A solution would be to expand the proposed blended classrooms to five days a week, but that issue was still being discussed, Wray said. A decision should be made in the next few weeks, he said.

Another factor in Baldwin City is how the proposal would affect Rainbow Experience Preschool, which offers 3-year-old and 4-year-old preschool classes. Baldwin Elementary School Principal Deb Ehling-Gwin told the Baldwin City school board last month that she didn’t want the expansion to hurt Rainbow.

For his part, Wray maintains it would have little consequences on the 53-year-old Rainbow.

“We’re talking about very few children, and we’re offering very different kinds of products.”

Chelsea Bradbury, Rainbow director, shares that view.

Bradbury said Ehling-Gwin visited with her last week about the proposed changes, and she would update the preschool’s board on the plan at a meeting Thursday. Rainbow currently has 17 3-year-olds and 18 4-year-olds in its preschool programs, but they are offered with all-day and after-school day care options and other programs unavailable at the elementary school, she said.

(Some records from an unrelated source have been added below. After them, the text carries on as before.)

-- ==== Sys2Proof/Laws/FootprintOps.lean ====
section
/-! SUPPORT. What each function of Machine/Ops.lean can change. -/

set_option Elab.async false

set_option linter.unreachableTactic false
set_option linter.unusedTactic false
set_option linter.unnecessarySeqFocus false

namespace Sys2Proof.Machine

theorem odIns_mem {l : List (Nat × Nat)} {k v : Nat} {p : Nat × Nat} (h : p ∈ odIns l k v) : p ∈ l ∨ p = (k, v) := by
  induction l with
  | nil => simpa [odIns] using h
  | cons a r ih =>
    unfold odIns at h
    split at h
    · simp only [List.mem_cons] at h ⊢; tauto
    · split at h
      · simp only [List.mem_cons] at h ⊢; tauto
      · simp only [List.mem_cons] at h ⊢
        rcases h with h | h
        · exact .inl (.inl h)
        · rcases ih h with h | h
          · exact .inl (.inr h)
          · exact .inr h

theorem odIns_rising {l : List (Nat × Nat)} {k v : Nat} (h : l.Pairwise (fun a b => a.1 < b.1)) :
    (odIns l k v).Pairwise (fun a b => a.1 < b.1) := by
  induction l with
  | nil => simp [odIns]
  | cons a r ih =>
    have h' := h
    simp only [List.pairwise_cons] at h
    unfold odIns
    split
    · refine List.pairwise_cons.mpr ⟨fun x hx => ?_, h'⟩
      cases hx with
      | head => assumption
      | tail _ hx => exact Nat.lt_trans (by assumption) (h.1 x hx)
    · split
      · refine List.pairwise_cons.mpr ⟨fun x hx => ?_, h.2⟩
        have := h.1 x hx
        simp_all
      · refine List.pairwise_cons.mpr ⟨fun x hx => ?_, ih h.2⟩
        rcases odIns_mem hx with hx | hx
        · exact h.1 x hx
        · subst hx; simp only; omega

theorem odSet_changes (s : State) (i sub v : Nat) : Changes [.od] s (odSet s i sub v) := by
  unfold odSet
  exact Changes.update Changes.refl (w_od := odIns_rising)

theorem odCount_changes (s : State) (i sub n : Nat) :
    Changes [.od] s (odCount s i sub n) := by
  unfold odCount
  repeat' (first
    | with_reducible exact Changes.refl
    | with_reducible assumption
    | ((with_reducible apply Changes.step (odSet_changes _ _ _ _)); rfl)
    | split
    | dsimp only
    | intro _ _)

theorem emit_changes (s : State) (o : Output) :
    Changes [.output] s (emit s o) := by
  unfold emit
  repeat' (first
    | with_reducible exact Changes.refl
    | with_reducible assumption
    | split
    | dsimp only
    | intro _ _
    | with_reducible refine Changes.update ?_)

theorem emitAll_changes (s : State) (os : List Output) :
    Changes [.output] s (emitAll s os) := by
  unfold emitAll
  repeat' (first
    | with_reducible exact Changes.refl
    | with_reducible assumption
    | split
    | dsimp only
    | intro _ _
    | with_reducible refine Changes.update ?_)

theorem raiseVector_changes (s : State) (v : Nat) :
    Changes [.output] s (raiseVector s v) := by
  unfold raiseVector
  repeat' (first
    | with_reducible exact Changes.refl
    | with_reducible assumption
    | ((with_reducible apply Changes.step (emit_changes _ _)); rfl)
    | (show kindsIn _ _ = true; rfl)
    | split
    | dsimp only
    | intro _
    | with_reducible refine Changes.update ?_)

theorem sendPending_changes (s : State) :
    Changes [.output] s (sendPending s) := by
  unfold sendPending
  repeat' (first
    | with_reducible exact Changes.refl
    | with_reducible assumption
    | ((with_reducible apply Changes.step (emitAll_changes _ _)); rfl)
    | (show kindsIn _ _ = true; rfl)
    | split
    | dsimp only
    | intro _
    | with_reducible refine Changes.update ?_)

theorem freshNat_changes (s : State) (what w : Nat) :
    Changes [.draws] s (freshNat s what w).2 := by
  unfold freshNat
  repeat' (first
    | with_reducible exact Changes.refl
    | with_reducible assumption
    | split
    | dsimp only
    | intro _ _
    | with_reducible refine Changes.update ?_)

theorem ringPush_changes (s : State) (r : LogRec) :
    Changes [.recorder] s (ringPush s r) := by
  unfold ringPush
  repeat' (first
    | with_reducible exact Changes.refl
    | with_reducible assumption
    | split
    | dsimp only
    | intro _ _
    | with_reducible refine Changes.update ?_)

theorem addRecordRaw_changes (s : State) (r : LogRec) :
    Changes [.od, .recorder] s (addRecordRaw s r) := by
  unfold addRecordRaw
  repeat' (first
    | with_reducible exact Changes.refl
    | with_reducible assumption
    | ((with_reducible apply Changes.step (odCount_changes _ _ _ _)); rfl)
    | ((with_reducible apply Changes.step (ringPush_changes _ _)); rfl)
    | (show kindsIn _ _ = true; rfl)
    | split
    | dsimp only
    | intro _
    | with_reducible refine Changes.update ?_)

theorem notifyAll_changes (s : State) (payload : Nat) :
    Changes [.access, .output] s (notifyAll s payload) := by
  unfold notifyAll
  repeat' (first
    | with_reducible exact Changes.refl
    | with_reducible assumption
    | with_reducible apply Changes.foldl
    | split
    | dsimp only
    | intro _ _
    | with_reducible refine Changes.update ?_)

theorem snagSetRaw_changes (s : State) (b : Nat) :
    Changes [.od, .recorder, .access, .output] s (snagSetRaw s b) := by
  unfold snagSetRaw
  repeat' (first
    | with_reducible exact Changes.refl
    | with_reducible assumption
    | ((with_reducible apply Changes.step (addRecordRaw_changes _ _)); rfl)
    | ((with_reducible apply Changes.step (notifyAll_changes _ _)); rfl)
    | ((with_reducible apply Changes.step (odCount_changes _ _ _ _)); rfl)
    | ((with_reducible apply Changes.step (odSet_changes _ _ _ _)); rfl)
    | (show kindsIn _ _ = true; rfl)
    | split
    | dsimp only
    | intro _)

theorem detectReport_changes (s : State) (r : Report) :
    Changes [.draws] s (detectReport s r).2 := by
  unfold detectReport
  repeat' (first
    | with_reducible exact Changes.refl
    | with_reducible assumption
    | ((with_reducible apply Changes.step (freshNat_changes _ _ _)); rfl)
    | split
    | dsimp only
    | intro _ _
    | with_reducible refine Changes.update ?_)

theorem moveHead_changes (s : State) (tail headSub lostSub : Nat) :
    Changes [.od, .recorder, .access, .output] s (moveHead s tail headSub lostSub) := by
  unfold moveHead
  repeat' (first
    | with_reducible exact Changes.refl
    | with_reducible assumption
    | ((with_reducible apply Changes.step (odCount_changes _ _ _ _)); rfl)
    | ((with_reducible apply Changes.step (odSet_changes _ _ _ _)); rfl)
    | ((with_reducible apply Changes.step (snagSetRaw_changes _ _)); rfl)
    | split
    | dsimp only
    | intro _ _)

theorem fileDetected_changes (s : State) (r : Report) :
    Changes [.od, .recorder, .access, .output] s (fileDetected s r) := by
  unfold fileDetected
  repeat' (first
    | with_reducible exact Changes.refl
    | with_reducible assumption
    | ((with_reducible apply Changes.step (addRecordRaw_changes _ _)); rfl)
    | ((with_reducible apply Changes.step (moveHead_changes _ _ _ _)); rfl)
    | ((with_reducible apply Changes.step (notifyAll_changes _ _)); rfl)
    | ((with_reducible apply Changes.step (odCount_changes _ _ _ _)); rfl)
    | ((with_reducible apply Changes.step (odSet_changes _ _ _ _)); rfl)
    | ((with_reducible apply Changes.step (raiseVector_changes _ _)); rfl)
    | (show kindsIn _ _ = true; rfl)
    | split
    | dsimp only
    | intro _
    | with_reducible refine Changes.update ?_)

theorem fileReportRaw_changes (s : State) (r : Report) :
    Changes [.draws, .od, .recorder, .access, .output] s (fileReportRaw s r) := by
  unfold fileReportRaw
  repeat' (first
    | with_reducible exact Changes.refl
    | with_reducible assumption
    | ((with_reducible apply Changes.step (detectReport_changes _ _)); rfl)
    | ((with_reducible apply Changes.step (fileDetected_changes _ _)); rfl)
    | split
    | dsimp only
    | intro _ _
    | with_reducible refine Changes.update ?_)

theorem saturationEvent_changes (s : State) (i sub : Nat) :
    Changes [.draws, .od, .recorder, .access, .output] s (saturationEvent s i sub) := by
  unfold saturationEvent
  repeat' (first
    | with_reducible exact Changes.refl
    | with_reducible assumption
    | ((with_reducible apply Changes.step (fileReportRaw_changes _ _)); rfl)
    | ((with_reducible apply Changes.step (snagSetRaw_changes _ _)); rfl)
    | split
    | dsimp only
    | intro _ _)

theorem saturationEvents_changes (n : Nat) (s0 s : State) :
    Changes [.draws, .od, .recorder, .access, .output] s (saturationEvents n s0 s) := by
  induction n generalizing s0 s with
  | zero => exact Changes.refl
  | succ n ih =>
    unfold saturationEvents
    split
    · exact Changes.refl
    · exact (Changes.foldl _ Changes.refl (fun s k => saturationEvent_changes s _ _)).trans (ih _ _)

theorem addRecord_changes (s : State) (r : LogRec) :
    Changes [.draws, .od, .recorder, .access, .output] s (addRecord s r) := by
  unfold addRecord
  repeat' (first
    | with_reducible exact Changes.refl
    | with_reducible assumption
    | ((with_reducible apply Changes.step (addRecordRaw_changes _ _)); rfl)
    | ((with_reducible apply Changes.step (saturationEvents_changes _ _ _)); rfl)
    | (show kindsIn _ _ = true; rfl)
    | split
    | dsimp only
    | intro _)

theorem snagSet_changes (s : State) (b : Nat) :
    Changes [.draws, .od, .recorder, .access, .output] s (snagSet s b) := by
  unfold snagSet
  repeat' (first
    | with_reducible exact Changes.refl
    | with_reducible assumption
    | ((with_reducible apply Changes.step (saturationEvents_changes _ _ _)); rfl)
    | ((with_reducible apply Changes.step (snagSetRaw_changes _ _)); rfl)
    | split
    | dsimp only
    | intro _ _)

theorem fileReport_changes (s : State) (r : Report) :
    Changes [.draws, .od, .recorder, .access, .output] s (fileReport s r) := by
  unfold fileReport
  repeat' (first
    | with_reducible exact Changes.refl
    | with_reducible assumption
    | ((with_reducible apply Changes.step (fileReportRaw_changes _ _)); rfl)
    | ((with_reducible apply Changes.step (saturationEvents_changes _ _ _)); rfl)
    | split
    | dsimp only
    | intro _ _)

theorem fileKept_changes (s : State) (r : Report) :
    Changes [.draws, .od, .recorder, .access, .output] s (fileKept s r) := by
  unfold fileKept
  repeat' (first
    | with_reducible exact Changes.refl
    | with_reducible assumption
    | ((with_reducible apply Changes.step (fileDetected_changes _ _)); rfl)
    | ((with_reducible apply Changes.step (saturationEvents_changes _ _ _)); rfl)
    | (show kindsIn _ _ = true; rfl)
    | split
    | dsimp only
    | intro _
    | with_reducible refine Changes.update ?_)

theorem fileCode_changes (s : State) (code unit detail : Nat) :
    Changes [.draws, .od, .recorder, .access, .output] s (fileCode s code unit detail) := by
  unfold fileCode
  repeat' (first
    | with_reducible exact Changes.refl
    | with_reducible assumption
    | ((with_reducible apply Changes.step (fileReport_changes _ _)); rfl)
    | split
    | dsimp only
    | intro _ _)

theorem odBump_changes (s : State) (i sub n : Nat) :
    Changes [.draws, .od, .recorder, .access, .output] s (odBump s i sub n) := by
  unfold odBump
  repeat' (first
    | with_reducible exact Changes.refl
    | with_reducible assumption
    | ((with_reducible apply Changes.step (odCount_changes _ _ _ _)); rfl)
    | ((with_reducible apply Changes.step (saturationEvent_changes _ _ _)); rfl)
    | ((with_reducible apply Changes.step (saturationEvents_changes _ _ _)); rfl)
    | split
    | dsimp only
    | intro _ _)

theorem stateChange_changes (s : State) (unit i sub v code sev : Nat) :
    Changes [.draws, .od, .recorder, .access, .output] s (stateChange s unit i sub v code sev) := by
  unfold stateChange
  repeat' (first
    | with_reducible exact Changes.refl
    | with_reducible assumption
    | ((with_reducible apply Changes.step (addRecord_changes _ _)); rfl)
    | ((with_reducible apply Changes.step (odSet_changes _ _ _ _)); rfl)
    | (show kindsIn _ _ = true; rfl)
    | split
    | dsimp only
    | intro _)

theorem msixAllContexts_changes (s : State) :
    Changes [.output] s (msixAllContexts s) := by
  unfold msixAllContexts
  repeat' (first
    | with_reducible exact Changes.refl
    | with_reducible assumption
    | ((with_reducible apply Changes.step (raiseVector_changes _ _)); rfl)
    | with_reducible apply Changes.foldl
    | with_reducible apply Changes.foldl_fst
    | with_reducible apply Changes.foldl_snd
    | with_reducible apply Changes.foldl_trd
    | with_reducible apply Changes.foldl_run
    | with_reducible apply Changes.foldl_deep
    | with_reducible apply Changes.foldl_lane
    | with_reducible apply Changes.foldl_blocks
    | (show kindsIn _ _ = true; rfl)
    | split
    | dsimp only
    | intro _)

theorem qSet_changes (s : State) (u q n v : Nat) :
    Changes [.od] s (qSet s u q n v) := by
  unfold qSet
  repeat' (first
    | with_reducible exact Changes.refl
    | with_reducible assumption
    | ((with_reducible apply Changes.step (odSet_changes _ _ _ _)); rfl)
    | split
    | dsimp only
    | intro _ _)

theorem settleQueue_changes (s : State) (u q : Nat) :
    Changes [.od] s (settleQueue s u q) := by
  unfold settleQueue
  repeat' (first
    | with_reducible exact Changes.refl
    | with_reducible assumption
    | ((with_reducible apply Changes.step (qSet_changes _ _ _ _ _)); rfl)
    | split
    | dsimp only
    | intro _ _)

theorem tallySet_changes (s : State) (t v : Nat) : Changes [.tallies] s (tallySet s t v) := by
  unfold tallySet
  refine Changes.update Changes.refl (w_tallies := fun h => Store.put_wf h) (w_tallyBound := fun h p hp => ?_)
  cases Store.mem_put hp with
  | inl h1 => exact h p h1
  | inr h1 => subst h1; exact Nat.mod_lt _ (by decide)

theorem tallyAdd_changes (s : State) (t a : Nat) :
    Changes [.tallies] s (tallyAdd s t a) := by
  unfold tallyAdd
  repeat' (first
    | with_reducible exact Changes.refl
    | with_reducible assumption
    | ((with_reducible apply Changes.step (tallySet_changes _ _ _)); rfl)
    | split
    | dsimp only
    | intro _ _)

theorem showEvidence_changes (s : State) :
    Changes [.access] s (showEvidence s) := by
  unfold showEvidence
  repeat' (first
    | with_reducible exact Changes.refl
    | with_reducible assumption
    | (show kindsIn _ _ = true; rfl)
    | split
    | dsimp only
    | intro _
    | with_reducible refine Changes.update ?_)

theorem aonTick_changes (s : State) :
    Changes [.clock, .access] s (aonTick s) := by
  unfold aonTick
  repeat' (first
    | with_reducible exact Changes.refl
    | with_reducible assumption
    | ((with_reducible apply Changes.step (showEvidence_changes _)); rfl)
    | (show kindsIn _ _ = true; rfl)
    | split
    | dsimp only
    | intro _
    | with_reducible refine Changes.update ?_)

end Sys2Proof.Machine
end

“We have a very different atmosphere,” she said. “Honestly, I’m not too worried at this point, but I’d have to see what the rates are compared to ours.”

Wray, who served as the Ottawa special education director before taking the ECKCE job last year, said similar concerns were expressed before that district expanded its preschool. The Ottawa preschool program attracted more than enough peer students and only affected the waiting list numbers of private preschools, he said.

There are still details to be put in place, including tuition costs, Wray said. Enrollment for the expanded preschool programs would coincide with the districts’ kindergarten roundups in the spring, he said.